-- ==== Sys2Proof/Tests/Slice0.lean ====
section
/-! SUPPORT. Tests/Slice0.lean: smoke tests of well-formedness, witnesses that the hypotheses of the statements are met, clause by
clause, and a few single commands, all on small states built here. -/

namespace Sys2Proof.Tests

open Sys2Proof.Machine

set_option Elab.async false

/-! ## Well-formedness refuses what it should -/

theorem test_wfFlash : (Instr.configReadEnd 0 (some [0])).wf = false := by decide
theorem test_wfLabel : (Instr.labelDone 0 ⟨0, 1⟩ [0]).wf = false := by decide
theorem test_wfSlot : slotFits (List.replicate (Config.mib + 1) 0) = false ∧
    ∀ t b data, slotFits data = false → (Instr.readSlotDone t ⟨b, 1⟩ data).wf = false := by
  refine ⟨?_, fun _ _ _ h => h⟩
  unfold slotFits
  rw [List.length_replicate]
  decide
theorem test_wfJournal : (Instr.readJournalDone 0 ⟨0, 1⟩ [0]).wf = false := by decide
/-- Attempts 0 and 3 do not occur (R120). -/
theorem test_wfAttempt : [0, 3].all (fun a => [Instr.capacityReadEnd 0 ⟨0, a⟩ 1, .labelDone 0 ⟨0, a⟩ [], .readSlotDone 0 ⟨0, a⟩ [], .writeSlotDone 0 ⟨0, a⟩,
    .readJournalDone 0 ⟨0, a⟩ [], .writeJournalDone 0 ⟨0, a⟩, .spinDownDone 0 ⟨0, a⟩, .commandAttemptFailed 0 ⟨0, a⟩].all fun c => !c.wf) = true := by decide
theorem test_wfRun : (Instr.runIdleTimeout 0 0).wf = false ∧ (Instr.runIdleTimeout 0 65536).wf = false := by decide
theorem test_wfAccepts : (Instr.configReadEnd 0 none).wf = true ∧ (Instr.labelDone 0 ⟨0, 1⟩ []).wf = true ∧
    (Instr.readSlotDone 0 ⟨0, 2⟩ [1]).wf = true ∧ (Instr.readJournalDone 0 ⟨0, 1⟩ []).wf = true ∧ (Instr.runIdleTimeout 0 65535).wf = true := by
  decide

/-! ## Small states -/

def stMac : Mac := 0x020000000005#48
def stIp : Ip := 0xA9FE0005#32
def station : Addr := { mac := stMac, ip := stIp, port := 5000 }

/-- A peer of every role with tag 1. -/
def peer : Peer := { mac := stMac, last := none, tag := 1, roles := 7, quota := 1, charged := 0, lastRun := none, lastCounted := none }

/-- The box AWAKE with a whole store, and one peer, in slot 0. -/
def box : State :=
  { State.reset with
    power.state := .awake, store.cond := some .whole, loader.settled := true
    link.peers := Link.reset.peers.set 0 (some peer) }

/-- The box with no peer. -/
def strange : State := { box with link.peers := Link.reset.peers }

def frame (k : Nat) (body : List Byte) : List Byte :=
  let img := ConfigImage.defaults
  ethernet img.mac stMac 0x0800 (ipBytes stIp img.ip 7 (udpBytes stIp img.ip 5000 img.port (hbxBytes k 1 9 0 body)))

def msg (k : Nat) (body : List Byte) : Msg :=
  { src := station, bcast := false, kind := k, tag := 1, seq := 9, bodyLength := body.length, flags := 0, body := body }

def carry (s : State) (k : Nat) (body : List Byte) : State := { s with link.fifo := [frame k body] }

/-- The premises of a statement about a message, and a further one on the message and the state it meets. -/
def meets (s : State) (k : Kind) (body : List Byte) (g : Gate) (p : Msg → State → Bool) : Bool :=
  let s := carry s k.code body
  let m := msg k.code body
  s.unfinished = [] && s.now ≤ 0 && (s.atTime 0).headFrame = some (.hbx m) && (s.atTime 0).gate m = g && p m (s.met 0 m)

theorem meets_premises {s : State} {k : Kind} {body : List Byte} {g : Gate} {p : Msg → State → Bool} (h : meets s k body g p = true) :
    (carry s k.code body).Settled 0 ∧ (carry s k.code body).Brings 0 (msg k.code body) g ∧ (msg k.code body).kind = k.code ∧
      p (msg k.code body) ((carry s k.code body).met 0 (msg k.code body)) = true := by
  simp only [meets, Bool.and_eq_true, decide_eq_true_eq] at h
  exact ⟨⟨h.1.1.1.1, h.1.1.1.2⟩, ⟨h.1.1.2, h.1.2⟩, rfl, h.2⟩

/-- The premises of a statement about a command at a time, and a further one on the state. -/
def quiet (s : State) (t : Nat) (p : State → Bool) : Bool := s.unfinished = [] && s.now ≤ t && p s

theorem quiet_premises {s : State} {t : Nat} {p : State → Bool} (h : quiet s t p = true) : s.Settled t ∧ p s = true := by
  simp only [quiet, Bool.and_eq_true, decide_eq_true_eq] at h
  exact ⟨⟨h.1.1, h.1.2⟩, h.2⟩
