-- ==== Sys2Proof/Machine/Step.lean ====
section
/-! DEFINITION. One step of the machine: the oldest pending operation, run to completion (00_scope.md R7). -/

namespace Sys2Proof.Machine

open Sys2Proof

/-- One step (00_scope.md R7). "With no operation arriving, no state changes and no output is produced." -/
def step (s : State) : Host.Outcome State Fault Refusal :=
  match fetch s with
  | .idle => .next s
  | .operation i s' => exec i s'
  | .refusedCommand s' => refuse s'
  | .notAnOperation why => .refused (.notAnOperation why)

/-- The state with the operation whose bits are `w` presented, so that the next step runs it (log 1). -/
def State.withFetchWord (s : State) (nbits w : Nat) : State :=
  presentNext { format := tableFormat nbits, bytes := tableBytes nbits w } s

end Sys2Proof.Machine
end

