-- ==== Sys2Proof/Machine/Core.lean ====
section
/-! DEFINITION. The machine as the host's interface takes it. -/

def Sys2Proof.core : Host.Core :=
  { State := Sys2Proof.Machine.State
    Fault := Sys2Proof.Machine.Fault
    Refusal := Sys2Proof.Machine.Refusal
    step := Sys2Proof.Machine.step
    reset := Sys2Proof.Machine.State.reset }
end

== WHAT IS REQUIRED ==
All of the data is to be written out again, word for word.

== EXERCISE OUTPUT ==
-- ==== Sys2Proof/Tests/Slice0.lean ====
section
/-! SUPPORT. Tests/Slice0.lean: smoke tests of well-formedness, witnesses that the hypotheses of the statements are met, clause by
clause, and a few single commands, all on small states built here. -/

namespace Sys2Proof.Tests

open Sys2Proof.Machine

set_option Elab.async false

/-! ## Well-formedness refuses what it should -/

theorem test_wfFlash : (Instr.configReadEnd 0 (some [0])).wf = false := by decide
theorem test_wfLabel : (Instr.labelDone 0 ⟨0, 1⟩ [0]).wf = false := by decide
theorem test_wfSlot : slotFits (List.replicate (Config.mib + 1) 0) = false ∧
    ∀ t b data, slotFits data = false → (Instr.readSlotDone t ⟨b, 1⟩ data).wf = false := by
  refine ⟨?_, fun _ _ _ h => h⟩
  unfold slotFits
  rw [List.length_replicate]
  decide
theorem test_wfJournal : (Instr.readJournalDone 0 ⟨0, 1⟩ [0]).wf = false := by decide
/-- Attempts 0 and 3 do not occur (R120). -/
theorem test_wfAttempt : [0, 3].all (fun a => [Instr.capacityReadEnd 0 ⟨0, a⟩ 1, .labelDone 0 ⟨0, a⟩ [], .readSlotDone 0 ⟨0, a⟩ [], .writeSlotDone 0 ⟨0, a⟩,
    .readJournalDone 0 ⟨0, a⟩ [], .writeJournalDone 0 ⟨0, a⟩, .spinDownDone 0 ⟨0, a⟩, .commandAttemptFailed 0 ⟨0, a⟩].all fun c => !c.wf) = true := by decide
theorem test_wfRun : (Instr.runIdleTimeout 0 0).wf = false ∧ (Instr.runIdleTimeout 0 65536).wf = false := by decide
theorem test_wfAccepts : (Instr.configReadEnd 0 none).wf = true ∧ (Instr.labelDone 0 ⟨0, 1⟩ []).wf = true ∧
    (Instr.readSlotDone 0 ⟨0, 2⟩ [1]).wf = true ∧ (Instr.readJournalDone 0 ⟨0, 1⟩ []).wf = true ∧ (Instr.runIdleTimeout 0 65535).wf = true := by
  decide

/-! ## Small states -/

def stMac : Mac := 0x020000000005#48
def stIp : Ip := 0xA9FE0005#32
def station : Addr := { mac := stMac, ip := stIp, port := 5000 }

/-- A peer of every role with tag 1. -/
def peer : Peer := { mac := stMac, last := none, tag := 1, roles := 7, quota := 1, charged := 0, lastRun := none, lastCounted := none }

/-- The box AWAKE with a whole store, and one peer, in slot 0. -/
def box : State :=
  { State.reset with
    power.state := .awake, store.cond := some .whole, loader.settled := true
    link.peers := Link.reset.peers.set 0 (some peer) }

/-- The box with no peer. -/
def strange : State := { box with link.peers := Link.reset.peers }

def frame (k : Nat) (body : List Byte) : List Byte :=
  let img := ConfigImage.defaults
  ethernet img.mac stMac 0x0800 (ipBytes stIp img.ip 7 (udpBytes stIp img.ip 5000 img.port (hbxBytes k 1 9 0 body)))

def msg (k : Nat) (body : List Byte) : Msg :=
  { src := station, bcast := false, kind := k, tag := 1, seq := 9, bodyLength := body.length, flags := 0, body := body }

def carry (s : State) (k : Nat) (body : List Byte) : State := { s with link.fifo := [frame k body] }

/-- The premises of a statement about a message, and a further one on the message and the state it meets. -/
def meets (s : State) (k : Kind) (body : List Byte) (g : Gate) (p : Msg → State → Bool) : Bool :=
  let s := carry s k.code body
  let m := msg k.code body
  s.unfinished = [] && s.now ≤ 0 && (s.atTime 0).headFrame = some (.hbx m) && (s.atTime 0).gate m = g && p m (s.met 0 m)

theorem meets_premises {s : State} {k : Kind} {body : List Byte} {g : Gate} {p : Msg → State → Bool} (h : meets s k body g p = true) :
    (carry s k.code body).Settled 0 ∧ (carry s k.code body).Brings 0 (msg k.code body) g ∧ (msg k.code body).kind = k.code ∧
      p (msg k.code body) ((carry s k.code body).met 0 (msg k.code body)) = true := by
  simp only [meets, Bool.and_eq_true, decide_eq_true_eq] at h
  exact ⟨⟨h.1.1.1.1, h.1.1.1.2⟩, ⟨h.1.1.2, h.1.2⟩, rfl, h.2⟩

/-- The premises of a statement about a command at a time, and a further one on the state. -/
def quiet (s : State) (t : Nat) (p : State → Bool) : Bool := s.unfinished = [] && s.now ≤ t && p s

theorem quiet_premises {s : State} {t : Nat} {p : State → Bool} (h : quiet s t p = true) : s.Settled t ∧ p s = true := by
  simp only [quiet, Bool.and_eq_true, decide_eq_true_eq] at h
  exact ⟨⟨h.1.1, h.1.2⟩, h.2⟩
-- ==== Sys2Proof/Machine/Step.lean ====
section
/-! DEFINITION. One step of the machine: the oldest pending operation, run to completion (00_scope.md R7). -/

namespace Sys2Proof.Machine

open Sys2Proof

/-- One step (00_scope.md R7). "With no operation arriving, no state changes and no output is produced." -/
def step (s : State) : Host.Outcome State Fault Refusal :=
  match fetch s with
  | .idle => .next s
  | .operation i s' => exec i s'
  | .refusedCommand s' => refuse s'
  | .notAnOperation why => .refused (.notAnOperation why)

/-- The state with the operation whose bits are `w` presented, so that the next step runs it (log 1). -/
def State.withFetchWord (s : State) (nbits w : Nat) : State :=
  presentNext { format := tableFormat nbits, bytes := tableBytes nbits w } s

end Sys2Proof.Machine
end

-- ==== Sys2Proof/Machine/Core.lean ====
section
/-! DEFINITION. The machine as the host's interface takes it. -/

def Sys2Proof.core : Host.Core :=
  { State := Sys2Proof.Machine.State
    Fault := Sys2Proof.Machine.Fault
    Refusal := Sys2Proof.Machine.Refusal
    step := Sys2Proof.Machine.step
    reset := Sys2Proof.Machine.State.reset }
end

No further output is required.